What you are asked to do:
Would you give the number of lines below in which the string "this" appears? Nothing else is needed.

-------- Given information

-- ==== Sys2Proof/Laws/Recorder.lean ====
section
/-! SUPPORT. Interrupts do not touch the recorder, so a record just written is the last one. -/

namespace Sys2Proof.Machine

theorem State.evrec_foldl {α : Type} (f : State → α → State) (xs : List α) (h : ∀ s : State, ∀ x ∈ xs, (f s x).evrec = s.evrec)
    (s : State) : (xs.foldl f s).evrec = s.evrec := by
  induction xs generalizing s with
  | nil => rfl
  | cons x r ih => exact (ih (fun s y hy => h s y (by simp [hy])) _).trans (h s x (by simp))

@[simp] theorem State.evrec_put (u : State) (f : Fd) (v : Nat) : (u.put f v).evrec = u.evrec := rfl
@[simp] theorem State.evrec_setCtx (u : State) (n : Nat) (x : Ctx) : (u.setCtx n x).evrec = u.evrec := rfl
@[simp] theorem State.evrec_setCore (u : State) (n : Nat) (x : CoreIrq) : (u.setCore n x).evrec = u.evrec := rfl
@[simp] theorem State.evrec_setNotice (u : State) (t : Nat) : (u.setNotice t).evrec = u.evrec := by
  unfold State.setNotice; exact State.evrec_setCore _ _ _
@[simp] theorem State.evrec_setSrc (u : State) (n : Nat) (x : Src) : (u.setSrc n x).evrec = u.evrec := rfl

theorem State.evrec_queueMsg (u : State) (n opc : Nat) (resp : Bool) (data : List Byte) (nop : Option Nat) :
    (u.queueMsg n opc resp data nop).evrec = u.evrec := by
  unfold State.queueMsg
  extract_lets c m c'
  clear_value c'
  split
  · exact State.evrec_setCtx _ _ _
  · rfl

theorem State.evrec_notify (u : State) (n prio evt : Nat) : (u.notify n prio evt).2.evrec = u.evrec := by
  unfold State.notify
  split
  · rfl
  · simp only
    split <;> rfl

theorem State.evrec_deliver (u : State) (n t : Nat) : (u.deliver n t).evrec = u.evrec := by
  unfold State.deliver
  extract_lets x cnt prio seq
  split
  rename_i sent s1 heq
  have hp : s1.evrec = u.evrec := by
    by_cases ht : t = 2
    · rw [if_pos ht] at heq
      have : s1 = _ := (congrArg Prod.snd heq).symm
      rw [this]; exact State.evrec_queueMsg _ _ _ _ _ _
    · rw [if_neg ht] at heq
      have : s1 = _ := (congrArg Prod.snd heq).symm
      rw [this]; exact State.evrec_notify _ _ _ _
  extract_lets x' s2 s3
  have h3 : s3.evrec = u.evrec := hp
  split
  · exact h3
  · exact h3

theorem State.evrec_assign (u : State) (n t : Nat) : (u.assign n t).evrec = u.evrec := by
  unfold State.assign
  split
  · rfl
  · extract_lets x out s1
    split
    · rename_i _ held _
      clear_value held
      cases held with
      | none => rfl
      | some c =>
        simp only [State.evrec_setSrc]
        split <;> rfl
    · exact State.evrec_deliver s1 n t

theorem State.evrec_route (u : State) (n : Nat) : (u.route n).evrec = u.evrec := by
  unfold State.route
  simp only
  have hw : (u.watch n).evrec = u.evrec := by
    unfold State.watch
    split <;> rfl
  rw [← hw]
  generalize u.watch n = v
  split
  · refine State.evrec_foldl _ _ (fun s x _ => ?_) _
    split
    · exact State.evrec_assign _ _ _
    · rfl
  · split
    · rfl
    · exact State.evrec_assign _ _ _

theorem State.evrec_releaseGroup (u : State) (g : Nat) : (u.releaseGroup g).evrec = u.evrec := by
  unfold State.releaseGroup
  refine State.evrec_foldl _ _ (fun s n hn => ?_) _
  simp only
  split
  · exact State.evrec_route _ _
  · rfl

/-- Raising an interrupt leaves the recorder. -/
@[simp] theorem State.evrec_raise (u : State) (n : Nat) : (u.raise n).evrec = u.evrec := by
  unfold State.raise
  extract_lets level s1 g
  have h1 : s1.evrec = u.evrec := by
    unfold s1; split <;> rfl
  split
  · exact (State.evrec_route _ _).trans h1
  · split
    · exact (State.evrec_releaseGroup _ _).trans h1
    · exact h1

@[simp] theorem State.evrec_lower (u : State) (n : Nat) : (u.lower n).evrec = u.evrec := by
  unfold State.lower
  simp only [State.evrec_setNotice, State.evrec_setSrc, State.evrec_put]

@[simp] theorem State.evrec_setLevel (u : State) (n : Nat) (b : Bool) : (u.setLevel n b).evrec = u.evrec := by
  unfold State.setLevel
  split
  · split
    · rfl
    · exact State.evrec_raise _ _
  · split
    · exact State.evrec_lower _ _
    · rfl

@[simp] theorem State.evrec_evrecSync (u : State) : u.evrecSync.evrec = u.evrec := by
  unfold State.evrecSync State.evrecLevel
  exact (State.evrec_setLevel _ _ _).trans ((State.evrec_put _ _ _).trans (State.evrec_put _ _ _))

/-- A group is written whole where the buffer takes it; its last record is then the last of the circulating area. -/
theorem State.eventGroup_last (u : State) (g : List Evt) (hn : u.evrec.nor.length + g.length < 449) (hg : g ≠ []) :
    (u.eventGroup g).2.evrec.circ.getLast?.map (·.code) = g.getLast?.map (·.code) := by
  obtain ⟨r, e, rfl⟩ : ∃ r e, g = r ++ [e] := ⟨g.dropLast, g.getLast hg, (List.dropLast_append_getLast hg).symm⟩
  have happ : ∀ (s : State) (x : Evt), (s.appendEvt x).evrec.circ.getLast?.map (·.code) = some x.code := by
    intro s x
    unfold State.appendEvt
    simp only
    rw [List.getLast?_drop]
    simp
  have hfold : ∀ s : State, ((r ++ [e]).foldl State.appendEvt s).evrec.circ.getLast?.map (·.code) = some e.code := by
    intro s; rw [List.foldl_append]; exact happ _ e
  cases hc : r ++ [e] with
  | nil => simp at hc
  | cons x l =>
    rw [hc] at hfold
    have hlen : (r ++ [e]).length = l.length + 1 := by rw [hc]; rfl
    unfold State.eventGroup
    simp only
    have hno : ∀ lost : List Evt, lost.length ≤ 1 →
        ¬ (u.evrec.nor.length ≥ 448 ∧ Decidable.decide (x.sevsrc / 4096 ≤ 1) = true ∨
          u.evrec.nor.length + lost.length + (x :: l).length > 512) := by
      intro lost h1
      have : (x :: l).length = (r ++ [e]).length := by rw [hc]
      rw [hlen] at hn
      simp only [List.length_cons]
      omega
    rw [if_neg (hno _ (by split <;> simp))]
    simp only [State.evrec_evrecSync]
    rw [hfold, ← hc]; simp

/-- An event record where the recorder has room is the last one. -/
theorem State.recorded_event (u : State) (code sev src p0 p1 p2 : Nat) : u.recorded (u.event code sev src p0 p1 p2) code := by
  intro h1 h2
  unfold State.event State.eventSeq
  simp only [h2]
  rw [State.eventGroup_last _ _ (by simp; omega) (by simp)]
  rfl

/-- As `recorded_event`, with the interrupt that names the record. -/
theorem State.recorded_eventIrq (u : State) (irq code sev src p0 p1 p2 : Nat) :
    u.recorded (u.eventIrq irq code sev src p0 p1 p2) code := by
  intro h1 h2
  have h := State.recorded_event u code sev src p0 p1 p2 h1 h2
  have he : (u.eventIrq irq code sev src p0 p1 p2).evrec = (u.event code sev src p0 p1 p2).evrec :=
    (State.evrec_raise _ _).trans (State.evrec_put _ _ _)
  rw [he]; exact h

end Sys2Proof.Machine
end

----------------

Task response:
2